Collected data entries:
>>>>>

-- ==== Sys2Proof/Machine/Integer.lean ====
section
/-! DEFINITION. Integer instructions of pages 0 and 1 (04 R115 to R128): the values they compute and their meanings. -/
namespace Sys2Proof.Machine
open Sys2Proof

/-! ### Values -/

def aluShl (a : Word) (n : Nat) : Word := if n ≥ 64 then 0 else wd (a.toNat * 2 ^ n)
def aluShr (a : Word) (n : Nat) : Word := if n ≥ 64 then 0 else wd (a.toNat / 2 ^ n)
def aluSar (a : Word) (n : Nat) : Word := Word.ofExact (shrInt a.sval (if n ≥ 64 then 63 else n))
def aluMulhu (a b : Word) : Word := wd (a.toNat * b.toNat / 2 ^ 64)
def aluMin (a b : Word) : Word := if a.sval ≤ b.sval then a else b
def aluMax (a b : Word) : Word := if a.sval ≥ b.sval then a else b
def aluMinu (a b : Word) : Word := if a.toNat ≤ b.toNat then a else b
def aluMaxu (a b : Word) : Word := if a.toNat ≥ b.toNat then a else b
/-- The bytes of a size code (02 R53). -/
def sizeBytes : Size → Nat
  | .b => 1 | .h => 2 | .w => 4 | .d => 8
def aluLea (a b : Word) (z : Size) : Word := a + b * wd (sizeBytes z)
def aluMovhi (d : Word) (imm : Nat) : Word := setFld d 63 36 imm
/-- DIV and REM (04 R123): quotient toward zero; all ones and the dividend by zero. -/
def aluDiv (a b : Word) : Word := if b = 0 then wd (2 ^ 64 - 1) else Word.ofExact (Int.tdiv a.sval b.sval)
def aluRem (a b : Word) : Word := if b = 0 then a else Word.ofExact (Int.tmod a.sval b.sval)
def aluDivu (a b : Word) : Word := if b = 0 then wd (2 ^ 64 - 1) else wd (a.toNat / b.toNat)
def aluRemu (a b : Word) : Word := if b = 0 then a else wd (a.toNat % b.toNat)
def aluRotl (a b : Word) : Word :=
  let n := b.toNat % 64
  wd (a.toNat * 2 ^ n + a.toNat / 2 ^ (64 - n))
def aluRotr (a b : Word) : Word := aluRotl a (wd (64 - b.toNat % 64))
def aluPopc (a : Word) : Word := wd (popN 64 a.toNat)
def aluBrev (a : Word) : Word := wd (revN 64 a.toNat 0)
def aluCtz (a : Word) : Word := wd (ctzN 64 a.toNat)
def aluClz (a : Word) : Word := aluCtz (aluBrev a)
/-- The field of BFX and BFI (04 R126): length and position. -/
def bfPos (b : Word) : Nat := fld b 5 0
def bfLen (b : Word) : Nat := min (fld b 14 8) (64 - bfPos b)
def aluBfx (a b : Word) : Word :=
  let x := a.toNat / 2 ^ bfPos b % 2 ^ bfLen b
  if bfLen b = 0 then 0 else if bitAt b 15 then Word.ofExact (sextInt x (bfLen b)) else wd x
def aluBfi (d a b : Word) : Word := if bfLen b = 0 then d else setFld d (bfPos b + bfLen b - 1) (bfPos b) a.toNat
def aluBswap (a : Word) (z : Size) : Word := wd (ofLe (leBytes (sizeBytes z) a.toNat).reverse)
def aluSext (a : Word) (z : Size) : Word := sext a (8 * (sizeBytes z))

/-- The predicate rule of the compares (04 R118). -/
def cmpPut (st : Strand) (p : Fin 4) (conj t : Bool) : Strand := st.setP p (if conj then st.pred p && t else t)

/-! ### Operand shapes -/

def aluDAB (f : Word → Word → Word) (o : OpDAB) (s : State) : Out :=
  .next (s.regOp o.g [o.a, o.b] (some o.d) (fun st v => .value st (f (v0 v) (v1 v))))
def aluDA (f : Word → Word) (o : OpDA) (s : State) : Out :=
  .next (s.regOp o.g [o.a] (some o.d) (fun st v => .value st (f (v0 v))))
def cmpAB (f : Word → Word → Bool) (o : OpCmp) (s : State) : Out :=
  .next (s.regOp o.g [o.a, o.b] none (fun st v => .done (cmpPut st o.p o.conj (f (v0 v) (v1 v))) none Flags.none 0))
def cmpAI (f : Word → Word → Bool) (o : OpCmpI) (s : State) : Out :=
  .next (s.regOp o.g [o.a] none (fun st v =>
    .done (cmpPut st o.p o.conj (f (v0 v) (Word.ofExact o.imm))) none Flags.none 0))
def aluDAN (f : Word → Nat → Word) (o : OpDAN) (s : State) : Out :=
  .next (s.regOp o.g [o.a] (some o.d) (fun st v => .value st (f (v0 v) o.n)))

/-! ### Meanings -/

def execAdd (o : OpDAB) (s : State) : Out := aluDAB (fun a b => a + b) o s
def execSub (o : OpDAB) (s : State) : Out := aluDAB (fun a b => a - b) o s
def execAnd (o : OpDAB) (s : State) : Out := aluDAB (fun a b => a &&& b) o s
def execOr (o : OpDAB) (s : State) : Out := aluDAB (fun a b => a ||| b) o s
def execXor (o : OpDAB) (s : State) : Out := aluDAB (fun a b => a ^^^ b) o s
def execShl (o : OpDAB) (s : State) : Out := aluDAB (fun a b => aluShl a b.toNat) o s
def execShr (o : OpDAB) (s : State) : Out := aluDAB (fun a b => aluShr a b.toNat) o s
def execSar (o : OpDAB) (s : State) : Out := aluDAB (fun a b => aluSar a b.toNat) o s
def execMul (o : OpDAB) (s : State) : Out := aluDAB (fun a b => a * b) o s
def execMulhu (o : OpDAB) (s : State) : Out := aluDAB aluMulhu o s
def execMin (o : OpDAB) (s : State) : Out := aluDAB aluMin o s
def execMax (o : OpDAB) (s : State) : Out := aluDAB aluMax o s
/-- MOV copies a HANDLE-pending source with its bit (01 R33; 04 R115). -/
def execMov (o : OpDA) (s : State) : Out :=
  .next (s.issue o.g none [o.a] [] (some o.d) (fun c n st v commit s =>
    let keep := st.isHandle o.a && !st.isPort o.d
    let s := (commit s)
    if keep then s.complete c n ((st.setG o.d (v0 v)).setPend o.d .handle) else s.writeBack c n st (some o.d) (v0 v)))
def execNot (o : OpDA) (s : State) : Out := aluDA (fun a => ~~~a) o s
def execNeg (o : OpDA) (s : State) : Out := aluDA (fun a => 0 - a) o s
def execLea (o : OpDABS) (s : State) : Out :=
  .next (s.regOp o.g [o.a, o.b] (some o.d) (fun st v => .value st (aluLea (v0 v) (v1 v) o.size)))
def execCmpeq (o : OpCmp) (s : State) : Out := cmpAB (fun a b => a = b) o s
def execCmpne (o : OpCmp) (s : State) : Out := cmpAB (fun a b => a != b) o s
def execCmplt (o : OpCmp) (s : State) : Out := cmpAB (fun a b => a.sval < b.sval) o s
def execCmpltu (o : OpCmp) (s : State) : Out := cmpAB (fun a b => a.toNat < b.toNat) o s
def execAddi (o : OpDAI) (s : State) : Out :=
  .next (s.regOp o.g [o.a] (some o.d) (fun st v => .value st (v0 v + Word.ofExact o.imm)))
def execShli (o : OpDAN) (s : State) : Out := aluDAN aluShl o s
def execShri (o : OpDAN) (s : State) : Out := aluDAN aluShr o s
def execSari (o : OpDAN) (s : State) : Out := aluDAN aluSar o s
def execCmpeqi (o : OpCmpI) (s : State) : Out := cmpAI (fun a b => a = b) o s
def execCmplti (o : OpCmpI) (s : State) : Out := cmpAI (fun a b => a.sval < b.sval) o s
def execMovi (o : OpDI) (s : State) : Out :=
  .next (s.regOp o.g [] (some o.d) (fun st _ => .value st (Word.ofExact o.imm)))
/-- MOVHI reads g[d] (04 R122). -/
def execMovhi (o : OpDN) (s : State) : Out :=
  .next (s.regOp o.g [o.d] (some o.d) (fun st v => .value st (aluMovhi (v0 v) o.n)))
def execDiv (o : OpDAB) (s : State) : Out := aluDAB aluDiv o s
def execDivu (o : OpDAB) (s : State) : Out := aluDAB aluDivu o s
def execRem (o : OpDAB) (s : State) : Out := aluDAB aluRem o s
def execRemu (o : OpDAB) (s : State) : Out := aluDAB aluRemu o s
def execMinu (o : OpDAB) (s : State) : Out := aluDAB aluMinu o s
def execMaxu (o : OpDAB) (s : State) : Out := aluDAB aluMaxu o s
def execRotl (o : OpDAB) (s : State) : Out := aluDAB aluRotl o s
def execRotr (o : OpDAB) (s : State) : Out := aluDAB aluRotr o s
def execPopc (o : OpDA) (s : State) : Out := aluDA aluPopc o s
def execClz (o : OpDA) (s : State) : Out := aluDA aluClz o s
def execCtz (o : OpDA) (s : State) : Out := aluDA aluCtz o s
def execBrev (o : OpDA) (s : State) : Out := aluDA aluBrev o s
def execBfx (o : OpDAB) (s : State) : Out := aluDAB aluBfx o s
/-- BFI reads g[d] as a third source, after a and b (04 R127; log 16). -/
def execBfi (o : OpDAB) (s : State) : Out :=
  .next (s.regOp o.g [o.a, o.b, o.d] (some o.d) (fun st v => .value st (aluBfi (v2 v) (v0 v) (v1 v))))
def execBswap (o : OpDAS) (s : State) : Out :=
  .next (s.regOp o.g [o.a] (some o.d) (fun st v => .value st (aluBswap (v0 v) o.size)))
def execSext (o : OpDAS) (s : State) : Out :=
  .next (s.regOp o.g [o.a] (some o.d) (fun st v => .value st (aluSext (v0 v) o.size)))

end Sys2Proof.Machine
end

<<<<<

WHAT IS REQUIRED:
Look through the data above for the word "commit". Report each line where it occurs.

RESULT OF THIS EXERCISE:
  .next (s.issue o.g none [o.a] [] (some o.d) (fun c n st v commit s =>
    let s := (commit s)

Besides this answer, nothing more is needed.